* [Exercise]: Copy exactly the lines of the records below, and only those lines, beginning with the line that contains "open Sys2Proof Sys2Proof.Machine" and ending with the line that contains "c s fun t =>".

* [Excerpted records]:
################

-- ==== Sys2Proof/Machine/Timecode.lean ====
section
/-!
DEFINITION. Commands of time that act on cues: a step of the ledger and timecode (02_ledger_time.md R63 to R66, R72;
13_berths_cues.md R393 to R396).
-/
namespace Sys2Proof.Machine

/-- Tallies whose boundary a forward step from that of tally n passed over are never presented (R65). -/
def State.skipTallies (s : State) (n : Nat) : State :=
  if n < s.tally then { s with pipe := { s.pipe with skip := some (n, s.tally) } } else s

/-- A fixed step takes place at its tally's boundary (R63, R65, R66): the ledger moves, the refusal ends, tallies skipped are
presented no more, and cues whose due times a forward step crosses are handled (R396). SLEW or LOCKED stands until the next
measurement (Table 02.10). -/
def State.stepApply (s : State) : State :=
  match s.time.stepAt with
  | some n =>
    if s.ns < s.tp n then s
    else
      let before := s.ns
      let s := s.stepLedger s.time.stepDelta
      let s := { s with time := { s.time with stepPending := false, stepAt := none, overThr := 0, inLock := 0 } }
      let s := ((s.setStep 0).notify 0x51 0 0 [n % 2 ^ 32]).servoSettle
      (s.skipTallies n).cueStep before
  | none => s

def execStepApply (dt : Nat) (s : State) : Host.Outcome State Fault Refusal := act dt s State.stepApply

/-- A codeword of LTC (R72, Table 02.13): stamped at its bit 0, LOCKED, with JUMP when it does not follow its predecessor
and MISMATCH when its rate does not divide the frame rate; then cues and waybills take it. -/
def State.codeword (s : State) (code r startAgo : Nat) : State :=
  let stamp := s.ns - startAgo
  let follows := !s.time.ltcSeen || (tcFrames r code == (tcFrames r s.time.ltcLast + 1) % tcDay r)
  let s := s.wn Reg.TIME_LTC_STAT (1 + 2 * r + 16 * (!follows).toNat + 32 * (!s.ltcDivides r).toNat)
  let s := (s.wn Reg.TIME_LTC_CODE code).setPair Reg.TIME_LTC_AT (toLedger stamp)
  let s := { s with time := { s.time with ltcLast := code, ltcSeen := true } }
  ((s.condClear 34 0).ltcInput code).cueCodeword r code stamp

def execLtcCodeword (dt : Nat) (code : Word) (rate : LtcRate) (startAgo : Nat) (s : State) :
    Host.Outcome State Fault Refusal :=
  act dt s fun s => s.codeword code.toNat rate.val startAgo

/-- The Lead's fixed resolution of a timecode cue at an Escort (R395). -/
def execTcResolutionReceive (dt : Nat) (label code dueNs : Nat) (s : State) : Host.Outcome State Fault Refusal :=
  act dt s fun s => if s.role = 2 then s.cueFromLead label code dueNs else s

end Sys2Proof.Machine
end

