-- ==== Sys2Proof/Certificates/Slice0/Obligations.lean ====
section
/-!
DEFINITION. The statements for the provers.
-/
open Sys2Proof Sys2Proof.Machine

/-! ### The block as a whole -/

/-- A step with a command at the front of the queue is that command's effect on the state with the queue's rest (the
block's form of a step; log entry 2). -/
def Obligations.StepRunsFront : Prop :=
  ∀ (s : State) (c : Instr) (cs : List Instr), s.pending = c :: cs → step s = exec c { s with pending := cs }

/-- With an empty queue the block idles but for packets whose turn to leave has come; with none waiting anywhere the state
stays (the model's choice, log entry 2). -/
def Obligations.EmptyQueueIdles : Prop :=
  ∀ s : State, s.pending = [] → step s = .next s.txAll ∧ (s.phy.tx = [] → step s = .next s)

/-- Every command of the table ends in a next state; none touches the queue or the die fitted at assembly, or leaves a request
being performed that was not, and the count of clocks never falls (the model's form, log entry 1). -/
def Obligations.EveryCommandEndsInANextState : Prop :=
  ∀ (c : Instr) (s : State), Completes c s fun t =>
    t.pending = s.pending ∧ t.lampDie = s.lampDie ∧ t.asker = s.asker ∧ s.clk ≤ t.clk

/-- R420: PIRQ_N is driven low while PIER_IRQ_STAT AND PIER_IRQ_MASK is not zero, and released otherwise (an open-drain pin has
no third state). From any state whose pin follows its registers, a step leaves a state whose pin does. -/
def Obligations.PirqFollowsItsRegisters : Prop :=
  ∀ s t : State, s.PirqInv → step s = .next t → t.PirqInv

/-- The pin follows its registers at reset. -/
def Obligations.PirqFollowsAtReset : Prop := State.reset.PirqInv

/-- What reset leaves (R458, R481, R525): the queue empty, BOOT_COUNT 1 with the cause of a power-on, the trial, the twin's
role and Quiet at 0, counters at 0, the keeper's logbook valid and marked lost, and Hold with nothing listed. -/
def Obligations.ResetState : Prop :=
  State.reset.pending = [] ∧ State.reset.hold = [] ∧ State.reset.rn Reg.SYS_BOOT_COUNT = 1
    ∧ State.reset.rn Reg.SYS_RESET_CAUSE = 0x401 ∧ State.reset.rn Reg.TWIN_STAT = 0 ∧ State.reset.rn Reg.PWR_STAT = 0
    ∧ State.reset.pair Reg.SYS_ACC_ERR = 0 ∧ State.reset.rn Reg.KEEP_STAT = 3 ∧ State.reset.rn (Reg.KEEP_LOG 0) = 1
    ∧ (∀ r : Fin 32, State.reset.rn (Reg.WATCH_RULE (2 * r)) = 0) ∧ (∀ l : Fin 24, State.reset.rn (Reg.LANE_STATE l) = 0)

################

* [Written answer]:
open Sys2Proof Sys2Proof.Machine

/-! ### The block as a whole -/

/-- A step with a command at the front of the queue is that command's effect on the state with the queue's rest (the
block's form of a step; log entry 2). -/
def Obligations.StepRunsFront : Prop :=
  ∀ (s : State) (c : Instr) (cs : List Instr), s.pending = c :: cs → step s = exec c { s with pending := cs }

/-- With an empty queue the block idles but for packets whose turn to leave has come; with none waiting anywhere the state
stays (the model's choice, log entry 2). -/
def Obligations.EmptyQueueIdles : Prop :=
  ∀ s : State, s.pending = [] → step s = .next s.txAll ∧ (s.phy.tx = [] → step s = .next s)

/-- Every command of the table ends in a next state; none touches the queue or the die fitted at assembly, or leaves a request
being performed that was not, and the count of clocks never falls (the model's form, log entry 1). -/
def Obligations.EveryCommandEndsInANextState : Prop :=
  ∀ (c : Instr) (s : State), Completes c s fun t =>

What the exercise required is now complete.